IBM Full-System Simulator Team Speaks Out

← Back to Stories (view on slashdot.org)

IBM Full-System Simulator Team Speaks Out

Posted by ScuttleMonkey on Tuesday November 29, 2005 @11:04AM from the from-the-horses-mouth dept.

Shell writes "The IBM Full-System Simulator for the Cell Broadband Engine (Cell BE) processor, known inside IBM as codeword Mambo, is a key component of the newly posted offerings on alphaWorks. Meet some of the members of the team that pulled it together, and hear about the simulator in their own words."

10 of 115 comments (clear)

Min score:

Reason:

Sort:

Re:PS3? by garrett714 · 2005-11-29 11:16 · Score: 5, Informative

Yes and no.

While this "simulator" is basically an emulation of the Cell hardware, it won't allow people to run games at full speed. It's more of a developer tool, that allows programmers to start coding for the PS3 when they don't actually have the hardware yet. Still, it is reasonable to believe that emulation of the PS3 will be viable in the future (although not for a long time)
Re:mambo? by donour · 2005-11-29 11:27 · Score: 2, Informative

I'm a moron. I should have read the link closer.
Re:PS3? by Anonymous Coward · 2005-11-29 11:31 · Score: 0, Informative

There is virtually zero chance that any x86 system will ever be able to emulate even the first generation Cell chip that is in the PS3 and IBM and other company's server products that are starting to show up now.

First, neither Intel nor AMD will be shipping any thing that even come close to the ~256 Gflops and whatever the Int performance number is of the latest version of the Broadband Engine does.

Second, x86 chips will never be able to emulate the internal ring bus in Cell chips. The killer ring bus inside the chip is really the key to the crazy performance people are getting out of Cell systems.

Intel and AMD pretty much have nothing but slapping additional cores together for the next decade on their roadmaps. And even if they could finally manage to get enough of their x86 cores onto one chip with the same amount of computational performance years from now, they will have nothing like the internal ring bus.

In other words, don't hold your breath waiting to emulate PS3 games on any x86 system...ever.
Re:You WANT A Cell System... by adisakp · 2005-11-29 11:37 · Score: 5, Informative

Running Linux on one of these things is simply INSANE.

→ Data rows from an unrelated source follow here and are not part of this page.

/-- The reset state with bytes at an address and IP there. -/
def startAt (ip : Word) (bytes : List Byte) : State :=
  { State.reset with ip := ip, mem := Memory.writeBytes ip.toNat bytes [] }

/-- The reset state with bytes at 0x7C00. -/
def boot7C00 (bytes : List Byte) : State :=
  startAt 0x7C00#16 bytes

/-- A view of the next state. -/
def after {α : Type} (r : Result) (view : State → α) : Option α :=
  match r with
  | .next t => some (view t)
  | .fault _ => none
  | .refused _ => none

/-! ### WellFormed refuses an ill-formed term for its one check -/

theorem test_wellFormed_refuses_source_8 : (Instr.xor .ax 8).wellFormed = false := by decide
theorem test_wellFormed_refuses_source_31 : (Instr.xor .bx 31).wellFormed = false := by decide
theorem test_wellFormed_accepts_source_7 : (Instr.xor .bx 7).wellFormed = true := by decide

/-! ### Decoding: words written out from 30_encoding.md R91 and R103, numbered as the table numbers them -/

theorem test_decode_xor : decode [0b00110001#8, 0b11011000#8] = .ok (.xor .ax 3, []) := by rfl
theorem test_decode_xor_ignores_bit_2 : decode [0b00110001#8, 0b11000100#8] = .ok (.xor .ax 0, []) := by rfl
theorem test_decode_push : decode [0b01010100#8] = .ok (.push .sp, []) := by rfl
theorem test_decode_pop : decode [0b01011011#8] = .ok (.pop .bx, []) := by rfl
theorem test_decode_movAlMoffs : decode [0b10100000#8, 0x10#8, 0x7C#8] = .ok (.movAlMoffs 0x7C10#16, []) := by rfl
theorem test_decode_movAxMoffsObserved :
    decode [0b10100001#8, 0x11#8, 0x7C#8] = .ok (.movAxMoffsObserved 0x7C11#16, []) := by rfl
theorem test_decode_movR8Imm8 : decode [0b10110111#8, 0xAB#8] = .ok (.movR8Imm8 .bh 0xAB#8, []) := by rfl
theorem test_decode_movR16Imm16 : decode [0b10111110#8, 0x22#8, 0x11#8] = .ok (.movR16Imm16 .si 0x1122#16, []) := by rfl
theorem test_decode_jmpRel8 : decode [0b11101011#8, 0b11111110#8, 0x00#8] = .ok (.jmpRel8 0xFE#8, [0x00#8]) := by rfl
theorem test_decode_hlt : decode [0b11110100#8] = .ok (.hlt, []) := by rfl
theorem test_decode_clc : decode [0b11111000#8] = .ok (.clc, []) := by rfl
theorem test_decode_cli : decode [0b11111010#8] = .ok (.cli, []) := by rfl
theorem test_decode_sti : decode [0b11111011#8] = .ok (.sti, []) := by rfl
theorem test_decode_cld : decode [0b11111100#8] = .ok (.cld, []) := by rfl
theorem test_decode_std : decode [0b11111101#8] = .ok (.std, []) := by rfl
theorem test_decode_rejects_nop : decode [0x90#8] = .error (.invalidOpcode 0x90#8) := by rfl
theorem test_decode_rejects_truncated : decode [0xB8#8, 0x34#8] = .error (.truncated 0xB8#8) := by rfl
theorem test_decode_rejects_no_bytes : decode [] = .error .noBytes := by rfl
theorem test_tableWord_bits_above_are_zero : decodeTableWord 8 0x31 = some (.xor .ax 8) := by decide
theorem test_tableWord_second_byte : decodeTableWord 24 0x1234B8 = some (.movR16Imm16 .ax 0x1234#16) := by decide
/-- 42 valid opcodes (30_encoding.md R99). -/
theorem test_opcode_count :
    ((List.range 256).filter (fun n => (handlerOf (BitVec.ofNat 8 n)).isSome)).length = 42 := by decide +kernel

/-! ### One step (95_test_vectors.md) -/

/-- X1 -/
theorem test_xor_ax_bx :
    after (step { boot7C00 [0x31#8, 0xD8#8] with ax := 0x1234#16, bx := 0x00FF#16 })
      (fun t => (t.ax, t.bx, t.ip, t.flags)) = some (0x12CB#16, 0x00FF#16, 0x7C02#16, 0x0200#16) := by decide
/-- X9 -/
theorem test_xor_pair_BF :
    after (step (boot7C00 [0x31#8, 0xBF#8])) (fun t => (t.run, t.stop, t.ip, t.faultAddr)) =
      some (.faulted, .invalidOperand 31, 0x7C01#16, 0x7C00#16) := by decide
/-- S2 -/
theorem test_push_sp :
    after (step (boot7C00 [0x54#8])) (fun t => (t.sp, t.byteAt 0x7AFE, t.byteAt 0x7AFF)) =
      some (0x7AFE#16, 0xFE#8, 0x7A#8) := by decide
/-- S4 -/
theorem test_push_at_the_top :
    after (step { boot7C00 [0x57#8] with di := 0xBEEF#16, sp := 0x0001#16 })
      (fun t => (t.sp, t.byteAt 0xFFFF, t.byteAt 0x10000, t.byteAt 0)) = some (0xFFFF#16, 0xEF#8, 0xBE#8, 0x00#8) := by
  decide
/-- S7 -/
theorem test_pop_sp :
    after (step { startAt 0x7AFE#16 [0x34#8, 0x12#8] with
      sp := 0x7AFE#16, ip := 0x7C00#16, mem := [(0x7AFE, 0x34#8), (0x7AFF, 0x12#8), (0x7C00, 0x5C#8)] })
      (fun t => (t.sp, t.ip)) = some (0x1236#16, 0x7C01#16) := by decide
/-- S9 -/
theorem test_pop_at_the_top :
    after (step { State.reset with
      sp := 0xFFFF#16, mem := [(0x7C00, 0x58#8), (0xFFFF, 0x33#8), (0x10000, 0x44#8)] })
      (fun t => (t.ax, t.sp)) = some (0x4433#16, 0x0001#16) := by decide
/-- M5 -/
theorem test_movAlMoffs :
    after (step { State.reset with
      ax := 0x1234#16, mem := [(0x7C00, 0xA0#8), (0x7C02, 0x7E#8), (0x7E00, 0xAB#8)] })
      (fun t => (t.ax, t.ip)) = some (0x12AB#16, 0x7C03#16) := by decide
/-- M11 -/
theorem test_movAlMoffs_at_the_top :
    after (step { State.reset with
      ip := 0xFFFE#16, mem := [(0x7E00, 0x5D#8), (0xFFFE, 0xA0#8), (0x10000, 0x7E#8)] })
      (fun t => (t.reg8 .al, t.ip)) = some (0x5D#8, 0x0001#16) := by decide
/-- M6 -/
theorem test_movAxMoffsObserved :
    after (step { State.reset with
      ax := 0x1234#16, mem := [(0x7C00, 0xA1#8), (0x7C02, 0x7E#8), (0x7E00, 0xAB#8), (0x7E01, 0xCD#8)] })
      (fun t => (t.ax, t.ip)) = some (0x12AB#16, 0x7C03#16) := by decide
/-- M6, with `MOV_A1_LOADS_WORD` true -/
theorem test_movA1_word_reading :
    after (loadA1 true 0x7E00#16 { State.reset with ax := 0x1234#16, mem := [(0x7E00, 0xAB#8), (0x7E01, 0xCD#8)] })
      (fun t => t.ax) = some 0xCDAB#16 := by decide
/-- V1 -/
theorem test_movR8Imm8_high :
    after (step { boot7C00 [0xB4#8, 0x12#8] with ax := 0x00FF#16 }) (fun t => (t.ax, t.sp, t.ip)) =
      some (0x12FF#16, 0x7B00#16, 0x7C02#16) := by decide
/-- M8 -/
theorem test_movR8Imm8_wraps :
    after (step { State.reset with ip := 0xFFFF#16, mem := [(0, 0x42#8), (0xFFFF, 0xB0#8)] })
      (fun t => (t.reg8 .al, t.ip)) = some (0x42#8, 0x0001#16) := by decide
/-- M9 -/
theorem test_movR16Imm16_at_the_top :
    after (step { State.reset with
      ip := 0xFFFE#16, mem := [(0xFFFE, 0xB8#8), (0xFFFF, 0x34#8), (0x10000, 0x12#8)] })
      (fun t => (t.ax, t.ip)) = some (0x1234#16, 0x0001#16) := by decide
/-- M10 -/
theorem test_movR16Imm16_wraps :
    after (step { State.reset with ip := 0xFFFF#16, mem := [(0, 0x78#8), (1, 0x56#8), (0xFFFF, 0xB8#8)] })
      (fun t => (t.ax, t.ip)) = some (0x5678#16, 0x0002#16) := by decide
/-- J6 -/
theorem test_jmpRel8_forward : after (step (startAt 0xFFF0#16 [0xEB#8, 0x7F#8])) (fun t => t.ip) = some 0x0071#16 := by decide
/-- J7 -/
theorem test_jmpRel8_back : after (step (startAt 0x0000#16 [0xEB#8, 0x80#8])) (fun t => t.ip) = some 0xFF82#16 := by decide
/-- H3 -/
theorem test_hlt :
    after (step (startAt 0xFFFF#16 [0xF4#8])) (fun t => (t.run, t.stop, t.ip, isHalted t)) =
      some (.halted, .hlt 0xFFFF#16, 0x0000#16, true) := by decide
/-- F9 -/
theorem test_clc :
    after (step { boot7C00 [0xF8#8] with flags := 0x0E01#16 }) (fun t => (t.flags, t.ip)) =
      some (0x0E00#16, 0x7C01#16) := by decide
/-- F1 -/
theorem test_cli : after (step (boot7C00 [0xFA#8])) (fun t => t.flags) = some 0x0000#16 := by decide
/-- F2 -/
theorem test_sti : after (step { boot7C00 [0xFB#8] with flags := 0#16 }) (fun t => t.flags) = some 0x0200#16 := by decide
/-- F5 -/
theorem test_cld : after (step { boot7C00 [0xFC#8] with flags := 0x0600#16 }) (fun t => t.flags) = some 0x0200#16 := by decide
/-- F4 -/
theorem test_std : after (step (boot7C00 [0xFD#8])) (fun t => t.flags) = some 0x0600#16 := by decide
/-- N5 -/
theorem test_invalid_opcode :
    after (step (startAt 0xFFFF#16 [0xFF#8])) (fun t => (t.run, t.stop, t.ip)) =
      some (.halted, .invalidOpcode 0xFF#8 0xFFFF#16, 0x0000#16) := by decide
/-- P5 -/
theorem test_word_write_is_whole :
    memWrite16 655359 0xABCD#16 State.reset = .error (.outOfBounds 655359 .word) := by rfl
/-- P6 -/
theorem test_host_range_refused : hostReadRange 655000 655361 State.reset = .error (.rangeOutsideMemory 655000 655361) := by rfl
/-- withFetchWord places the instruction where the next step reads it, also where IP is 0xFFFF. -/
theorem test_withFetchWord :
    after (step ({ State.reset with ip := 0xFFFF#16 }.withFetchWord 24 0x5678B8)) (fun t => t.ax) = some 0x5678#16 := by decide
/-- A write of the byte an unlisted index reads as removes the entry. -/
theorem test_memory_canonical : Memory.write 5 0#8 (Memory.write 5 7#8 [(3, 1#8), (9, 2#8)]) = [(3, 1#8), (9, 2#8)] := by decide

I almost feel drunk from the power I have at my hands

Here's some advice from someone who has access to a REAL CELL chip. I hate to disappoint you but aside from custom libraries specifically optimized for CELL, Linux ain't going to run fast on this machine. All the generic open source code targeted towards the general CPU is going to run faster on a Dual-Core Intel or Dual-Proc/Dual-Core Mac. The actual CPU's in this machine are simple pipelined (think Pentium I level of optimizations) vs current gen CPUs (P4 has out-of-order execution, speculative execution, register renaming, branch prediction, etc). While simple C code runs roughly the same speed, complicated C++ constructs are running 2-10X slower on CELL's simplified PowerPC core versus the G5's you'll find in a Mac.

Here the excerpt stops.